After going to a rehab, she was able to stay clean from age 18 to 19 but then she tried to commit suicide with an overdose of heroin. “I had such a high tolerance by then, it didn’t work. Another time I jumped off a bridge but still did not manage to succeed in killing myself.”
Julie said she went to a few AA meetings in jail, but prison was different. “People didn’t always show up. Prison can be a very difficult environment to have much in the way of 12-step support.”

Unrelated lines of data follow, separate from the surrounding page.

/-- Each of the 31 unmirrored commands that only answer (echo, identification, event set, settings, status, reads and lists), unsigned, goes on in
every state, accepted or refused, and leaves every register, point, class, loop, job, meter, ring, clock, controller, role, calendar, record, panel,
key and firmware value as it was: only the transports (slots, their memory, completion bits, side-band), what has been sent, and the pending bit of a
masked vector change. For the four that PN or KB answers, that brick may have been asked besides: woken, and its BANK_DELAY count started afresh
(R100, R102). (R100, R102, R387, R391, R402, R408) -/
def Obligations.QueryCommandsChangeOnlyTheirAnswer : Prop :=
  ∀ r (s : State), r.signed = false →
    (∃ t, exec (.cmdEcho r) s = .next t ∧ Answered s t) ∧ (∃ t, exec (.cmdDeviceInfo r) s = .next t ∧ Answered s t) ∧
    (∃ t, exec (.cmdEventRead r) s = .next t ∧ Answered s t) ∧ (∃ t, exec (.cmdSettingsRead r) s = .next t ∧ Answered s t) ∧
    (∃ t, exec (.cmdClassStatus r) s = .next t ∧ Answered s t) ∧ (∃ t, exec (.cmdEngineStatus r) s = .next t ∧ Answered s t) ∧
    (∃ t, exec (.cmdBudgetStatus r) s = .next t ∧ Answered s t) ∧ (∃ t, exec (.cmdPointRead r) s = .next t ∧ Answered s t) ∧
    (∃ t, exec (.cmdForceList r) s = .next t ∧ Answered s t) ∧ (∃ t, exec (.cmdHistRead r) s = .next t ∧ Answered s t) ∧
    (∃ t, exec (.cmdHistStatus r) s = .next t ∧ Answered s t) ∧ (∃ t, exec (.cmdLoopRead r) s = .next t ∧ Answered s t) ∧
    (∃ t, exec (.cmdLoopStatus r) s = .next t ∧ Answered s t) ∧ (∃ t, exec (.cmdSolverStatus r) s = .next t ∧ Answered s t) ∧
    (∃ t, exec (.cmdOptStatus r) s = .next t ∧ Answered s t) ∧ (∃ t, exec (.cmdPlanRead r) s = .next t ∧ Answered s t) ∧
    (∃ t, exec (.cmdEstStatus r) s = .next t ∧ Answered s t) ∧ (∃ t, exec (.cmdMtrTotals r) s = .next t ∧ Answered s t) ∧
    (∃ t, exec (.cmdMtrIntervals r) s = .next t ∧ Answered s t) ∧ (∃ t, exec (.cmdRingStatus r) s = .next t ∧ Answered s t) ∧
    (∃ t, exec (.cmdStationStatus r) s = .next t ∧ Answered s t) ∧ (∃ t, exec (.cmdTimeStatus r) s = .next t ∧ Answered s t) ∧
    (∃ t, exec (.cmdCanStatus r) s = .next t ∧ Answered s t) ∧ (∃ t, exec (.cmdPairStatus r) s = .next t ∧ Answered s t) ∧
    (∃ t, exec (.cmdRecRead r) s = .next t ∧ Answered s t) ∧ (∃ t, exec (.cmdRtcRead r) s = .next t ∧ Answered s t) ∧
    (∃ t, exec (.cmdPnlStatus r) s = .next t ∧ AnsweredByBrick 0x0B04 s t) ∧
    (∃ t, exec (.cmdKeyStatus r) s = .next t ∧ AnsweredByBrick 0x0C02 s t) ∧
    (∃ t, exec (.cmdIdentity r) s = .next t ∧ AnsweredByBrick 0x0C03 s t) ∧
    (∃ t, exec (.cmdFwuStatus r) s = .next t ∧ AnsweredByBrick 0x0D07 s t) ∧
    (∃ t, exec (.cmdBistStatus r) s = .next t ∧ Answered s t)
end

She has stayed clean for her 11 years since prison. “In the beginning, I could’ve gone either way but I had a few moments of clarity. One was when the guy I was dating at the time was still using. He was visiting me and was noticeably high, doing and saying embarrassing and shitty things, and telling all the lies you tell as an addict. I was watching him doing this when I was sober, and looking at everything from that other side was one of the moments that made me realize I didn’t want to be that person anymore. I didn’t want to be the one putting people through this or embarrassing myself in that way.”
Regarding post-prison Julie said, “I was required by parole to do an outpatient program but that turned out to be counterproductive because I was in a new area and wouldn’t have known where to get drugs but I met people in that program who knew where to get them…. At that point, I was almost two years clean and was suddenly being drawn into that program with people who were only, like, two days clean. I did that for nine months then that was it.”
She said about 12-step meetings: “It’s not for me. I think there’s some principles of it that can benefit anyone who’s in recovery but it wasn’t a good fit. I don’t think that abstinence is the only approach, and it bothers me the closed-mindedness of the belief that it’s the only thing that works. I’m not trying to use, but I know people who decided to smoke pot and I don’t think that diminishes the fact that they are in a good place and they’re not doing heroin.”
Suboxone seems the obvious answer for assisting opiate addicts through withdrawal yet it remains elusive to most. According to The National Center on Addiction and Substance Abuse, “Each year federal, state and local governments spend close to $500 billion on addiction and substance abuse, but for every dollar that federal and state governments spend, only 2 cents goes to prevention and treatment.”